───── RECORDS PROVIDED ─────

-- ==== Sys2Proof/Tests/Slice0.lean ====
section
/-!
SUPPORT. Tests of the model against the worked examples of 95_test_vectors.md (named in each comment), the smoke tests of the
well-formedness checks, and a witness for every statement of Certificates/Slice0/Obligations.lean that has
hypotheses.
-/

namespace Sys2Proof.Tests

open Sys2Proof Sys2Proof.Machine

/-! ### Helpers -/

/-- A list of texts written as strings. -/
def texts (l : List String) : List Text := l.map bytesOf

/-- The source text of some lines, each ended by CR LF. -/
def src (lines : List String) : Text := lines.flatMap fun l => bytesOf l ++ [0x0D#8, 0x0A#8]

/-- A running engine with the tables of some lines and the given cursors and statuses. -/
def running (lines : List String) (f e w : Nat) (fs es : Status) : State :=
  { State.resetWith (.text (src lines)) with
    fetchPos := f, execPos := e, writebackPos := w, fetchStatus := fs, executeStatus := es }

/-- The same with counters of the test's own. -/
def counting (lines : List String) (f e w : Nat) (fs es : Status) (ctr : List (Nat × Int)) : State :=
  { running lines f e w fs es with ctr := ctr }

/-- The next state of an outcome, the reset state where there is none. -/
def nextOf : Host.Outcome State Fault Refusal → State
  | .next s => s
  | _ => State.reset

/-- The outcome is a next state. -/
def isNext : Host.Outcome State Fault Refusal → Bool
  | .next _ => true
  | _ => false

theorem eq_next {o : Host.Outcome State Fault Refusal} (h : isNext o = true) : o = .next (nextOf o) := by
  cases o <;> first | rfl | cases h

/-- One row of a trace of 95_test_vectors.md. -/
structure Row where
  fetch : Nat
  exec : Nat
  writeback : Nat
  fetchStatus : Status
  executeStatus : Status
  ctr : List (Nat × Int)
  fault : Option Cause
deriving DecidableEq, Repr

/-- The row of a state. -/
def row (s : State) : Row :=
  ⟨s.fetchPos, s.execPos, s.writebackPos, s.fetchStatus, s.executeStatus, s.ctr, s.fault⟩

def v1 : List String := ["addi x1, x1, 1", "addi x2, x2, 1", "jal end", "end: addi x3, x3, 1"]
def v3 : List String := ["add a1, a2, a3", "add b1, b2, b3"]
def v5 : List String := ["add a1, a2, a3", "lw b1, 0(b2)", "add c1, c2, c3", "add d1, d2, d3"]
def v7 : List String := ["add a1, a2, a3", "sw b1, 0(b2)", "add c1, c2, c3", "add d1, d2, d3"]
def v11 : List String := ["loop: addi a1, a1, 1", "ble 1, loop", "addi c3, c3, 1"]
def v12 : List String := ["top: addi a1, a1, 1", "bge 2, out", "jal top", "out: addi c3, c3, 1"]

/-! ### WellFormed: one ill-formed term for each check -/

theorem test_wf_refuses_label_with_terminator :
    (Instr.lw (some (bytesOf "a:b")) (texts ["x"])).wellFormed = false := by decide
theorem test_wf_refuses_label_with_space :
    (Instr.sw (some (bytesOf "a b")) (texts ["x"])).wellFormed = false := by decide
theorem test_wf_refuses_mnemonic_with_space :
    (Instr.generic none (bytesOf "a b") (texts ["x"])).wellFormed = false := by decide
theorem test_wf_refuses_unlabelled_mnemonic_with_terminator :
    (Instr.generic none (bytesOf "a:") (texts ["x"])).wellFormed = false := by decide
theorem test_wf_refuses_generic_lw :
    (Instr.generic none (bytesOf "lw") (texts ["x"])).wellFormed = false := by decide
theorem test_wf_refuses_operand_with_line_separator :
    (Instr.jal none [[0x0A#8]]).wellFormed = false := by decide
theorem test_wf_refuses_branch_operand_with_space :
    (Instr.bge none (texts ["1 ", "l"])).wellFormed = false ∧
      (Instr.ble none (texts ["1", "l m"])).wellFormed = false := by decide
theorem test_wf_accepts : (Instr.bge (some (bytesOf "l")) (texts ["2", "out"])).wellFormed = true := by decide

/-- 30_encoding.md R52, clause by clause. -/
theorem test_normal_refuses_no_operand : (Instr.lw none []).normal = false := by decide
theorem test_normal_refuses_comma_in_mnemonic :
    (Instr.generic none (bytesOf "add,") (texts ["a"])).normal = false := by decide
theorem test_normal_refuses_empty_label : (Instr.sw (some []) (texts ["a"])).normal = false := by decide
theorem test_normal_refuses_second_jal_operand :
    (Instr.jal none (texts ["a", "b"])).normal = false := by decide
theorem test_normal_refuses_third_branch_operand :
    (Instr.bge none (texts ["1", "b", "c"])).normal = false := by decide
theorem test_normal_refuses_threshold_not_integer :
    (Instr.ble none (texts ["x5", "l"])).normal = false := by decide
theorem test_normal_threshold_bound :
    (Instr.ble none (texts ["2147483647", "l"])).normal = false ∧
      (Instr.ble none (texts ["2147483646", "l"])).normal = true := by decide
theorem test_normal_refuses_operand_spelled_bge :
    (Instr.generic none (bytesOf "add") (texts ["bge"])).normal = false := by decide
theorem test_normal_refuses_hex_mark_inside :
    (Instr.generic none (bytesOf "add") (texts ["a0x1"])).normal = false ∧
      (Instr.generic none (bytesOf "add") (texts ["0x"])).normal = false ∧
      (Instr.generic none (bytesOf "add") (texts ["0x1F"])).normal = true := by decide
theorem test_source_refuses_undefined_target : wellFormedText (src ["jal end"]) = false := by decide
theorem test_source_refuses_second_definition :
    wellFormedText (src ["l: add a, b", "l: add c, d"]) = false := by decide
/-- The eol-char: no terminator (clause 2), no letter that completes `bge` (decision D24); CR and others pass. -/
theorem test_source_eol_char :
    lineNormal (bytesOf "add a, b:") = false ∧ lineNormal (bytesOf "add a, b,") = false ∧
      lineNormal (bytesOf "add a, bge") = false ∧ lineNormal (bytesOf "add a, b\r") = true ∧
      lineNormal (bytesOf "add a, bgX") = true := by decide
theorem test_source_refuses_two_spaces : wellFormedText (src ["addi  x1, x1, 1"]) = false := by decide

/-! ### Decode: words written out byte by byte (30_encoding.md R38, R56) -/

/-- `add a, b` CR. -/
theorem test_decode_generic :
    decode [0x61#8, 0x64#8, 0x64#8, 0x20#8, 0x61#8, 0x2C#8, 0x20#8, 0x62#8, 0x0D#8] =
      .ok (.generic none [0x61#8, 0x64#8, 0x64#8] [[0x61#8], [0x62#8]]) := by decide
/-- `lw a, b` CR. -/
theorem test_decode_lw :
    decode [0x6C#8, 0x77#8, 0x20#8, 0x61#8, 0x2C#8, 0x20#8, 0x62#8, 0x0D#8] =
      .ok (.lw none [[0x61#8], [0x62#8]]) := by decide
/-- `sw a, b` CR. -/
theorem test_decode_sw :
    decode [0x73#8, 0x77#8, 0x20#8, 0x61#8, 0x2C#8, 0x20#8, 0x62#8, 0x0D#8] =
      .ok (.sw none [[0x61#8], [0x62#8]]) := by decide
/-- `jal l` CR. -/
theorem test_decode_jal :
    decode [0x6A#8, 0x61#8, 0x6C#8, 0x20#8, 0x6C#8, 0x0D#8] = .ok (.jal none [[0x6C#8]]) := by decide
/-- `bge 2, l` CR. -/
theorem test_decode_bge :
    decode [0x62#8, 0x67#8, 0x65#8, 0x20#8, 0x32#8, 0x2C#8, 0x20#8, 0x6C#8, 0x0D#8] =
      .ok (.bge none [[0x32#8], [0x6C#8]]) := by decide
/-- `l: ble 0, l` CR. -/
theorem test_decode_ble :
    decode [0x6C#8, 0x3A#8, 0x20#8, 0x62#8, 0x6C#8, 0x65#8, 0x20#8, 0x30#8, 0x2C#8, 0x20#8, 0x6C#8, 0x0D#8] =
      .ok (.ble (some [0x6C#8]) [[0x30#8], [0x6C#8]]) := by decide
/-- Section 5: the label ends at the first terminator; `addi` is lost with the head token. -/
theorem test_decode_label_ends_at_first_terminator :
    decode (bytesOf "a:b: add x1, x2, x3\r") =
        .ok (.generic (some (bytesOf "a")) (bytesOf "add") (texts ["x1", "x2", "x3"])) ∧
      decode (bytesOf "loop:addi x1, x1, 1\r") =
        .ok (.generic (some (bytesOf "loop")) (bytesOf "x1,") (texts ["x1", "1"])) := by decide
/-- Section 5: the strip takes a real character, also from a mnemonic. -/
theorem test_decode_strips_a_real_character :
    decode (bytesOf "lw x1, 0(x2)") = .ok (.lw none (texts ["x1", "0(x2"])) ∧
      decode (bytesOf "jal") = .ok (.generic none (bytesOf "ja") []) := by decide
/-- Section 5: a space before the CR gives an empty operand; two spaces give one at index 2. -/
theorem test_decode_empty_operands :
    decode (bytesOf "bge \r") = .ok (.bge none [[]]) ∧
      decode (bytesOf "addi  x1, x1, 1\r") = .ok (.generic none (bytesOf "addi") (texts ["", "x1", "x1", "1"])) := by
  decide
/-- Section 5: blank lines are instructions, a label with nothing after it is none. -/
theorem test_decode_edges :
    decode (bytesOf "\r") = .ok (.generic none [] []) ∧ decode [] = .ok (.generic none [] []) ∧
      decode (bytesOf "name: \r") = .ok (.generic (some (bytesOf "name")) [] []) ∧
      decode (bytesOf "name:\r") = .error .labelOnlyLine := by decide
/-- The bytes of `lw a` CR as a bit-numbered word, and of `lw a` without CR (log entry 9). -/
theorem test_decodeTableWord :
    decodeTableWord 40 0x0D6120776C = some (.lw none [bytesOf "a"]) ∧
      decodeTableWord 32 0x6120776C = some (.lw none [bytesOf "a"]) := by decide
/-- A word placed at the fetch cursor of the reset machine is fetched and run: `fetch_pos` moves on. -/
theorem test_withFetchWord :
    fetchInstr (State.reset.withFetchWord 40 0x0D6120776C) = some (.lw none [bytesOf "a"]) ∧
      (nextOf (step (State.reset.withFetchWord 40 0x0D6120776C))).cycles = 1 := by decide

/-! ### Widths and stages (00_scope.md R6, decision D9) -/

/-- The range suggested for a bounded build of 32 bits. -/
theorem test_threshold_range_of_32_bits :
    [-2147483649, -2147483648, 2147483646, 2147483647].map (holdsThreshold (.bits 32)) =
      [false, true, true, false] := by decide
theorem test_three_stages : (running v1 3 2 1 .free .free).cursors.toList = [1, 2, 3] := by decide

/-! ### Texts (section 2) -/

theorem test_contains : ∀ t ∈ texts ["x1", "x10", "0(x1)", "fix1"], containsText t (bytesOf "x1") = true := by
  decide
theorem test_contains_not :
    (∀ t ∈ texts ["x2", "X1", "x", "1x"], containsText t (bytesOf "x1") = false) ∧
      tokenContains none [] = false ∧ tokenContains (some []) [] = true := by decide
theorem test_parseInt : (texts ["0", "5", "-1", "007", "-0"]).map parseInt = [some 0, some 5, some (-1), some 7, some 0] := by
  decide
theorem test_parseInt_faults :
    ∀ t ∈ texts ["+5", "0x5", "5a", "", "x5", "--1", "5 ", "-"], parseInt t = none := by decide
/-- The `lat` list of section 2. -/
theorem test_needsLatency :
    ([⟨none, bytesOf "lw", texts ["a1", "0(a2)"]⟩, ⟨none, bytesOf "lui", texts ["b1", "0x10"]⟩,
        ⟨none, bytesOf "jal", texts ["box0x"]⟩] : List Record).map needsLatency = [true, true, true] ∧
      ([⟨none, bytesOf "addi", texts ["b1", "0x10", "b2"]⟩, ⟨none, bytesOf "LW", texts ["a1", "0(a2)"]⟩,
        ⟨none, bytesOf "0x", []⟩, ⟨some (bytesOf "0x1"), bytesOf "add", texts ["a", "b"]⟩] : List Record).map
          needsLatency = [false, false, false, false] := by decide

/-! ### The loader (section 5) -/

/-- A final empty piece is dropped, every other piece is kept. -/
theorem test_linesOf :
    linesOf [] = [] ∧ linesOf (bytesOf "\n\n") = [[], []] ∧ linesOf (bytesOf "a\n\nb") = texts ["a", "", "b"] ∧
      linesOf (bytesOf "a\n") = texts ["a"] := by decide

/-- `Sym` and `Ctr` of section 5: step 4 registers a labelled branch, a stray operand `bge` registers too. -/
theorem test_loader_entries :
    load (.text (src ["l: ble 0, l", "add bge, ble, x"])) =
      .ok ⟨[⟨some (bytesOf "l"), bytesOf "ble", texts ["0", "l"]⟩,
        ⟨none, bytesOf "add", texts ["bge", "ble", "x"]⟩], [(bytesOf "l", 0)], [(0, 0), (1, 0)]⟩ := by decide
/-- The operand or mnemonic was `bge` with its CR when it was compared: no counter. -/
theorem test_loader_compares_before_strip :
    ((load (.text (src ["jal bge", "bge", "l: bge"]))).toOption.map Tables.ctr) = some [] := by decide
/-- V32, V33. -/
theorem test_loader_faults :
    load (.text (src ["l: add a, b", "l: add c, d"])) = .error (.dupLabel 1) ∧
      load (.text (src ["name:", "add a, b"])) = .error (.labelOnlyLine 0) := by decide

─────

Please return only the lines above, starting at the line that has "0)]⟩ := by decide" and ending at the line that has "(.dupLabel 1) ∧", keeping both and leaving each one unchanged.

# [ANSWER FOR THIS EXERCISE]
        ⟨none, bytesOf "add", texts ["bge", "ble", "x"]⟩], [(bytesOf "l", 0)], [(0, 0), (1, 0)]⟩ := by decide
/-- The operand or mnemonic was `bge` with its CR when it was compared: no counter. -/
theorem test_loader_compares_before_strip :
    ((load (.text (src ["jal bge", "bge", "l: bge"]))).toOption.map Tables.ctr) = some [] := by decide
/-- V32, V33. -/
theorem test_loader_faults :
    load (.text (src ["l: add a, b", "l: add c, d"])) = .error (.dupLabel 1) ∧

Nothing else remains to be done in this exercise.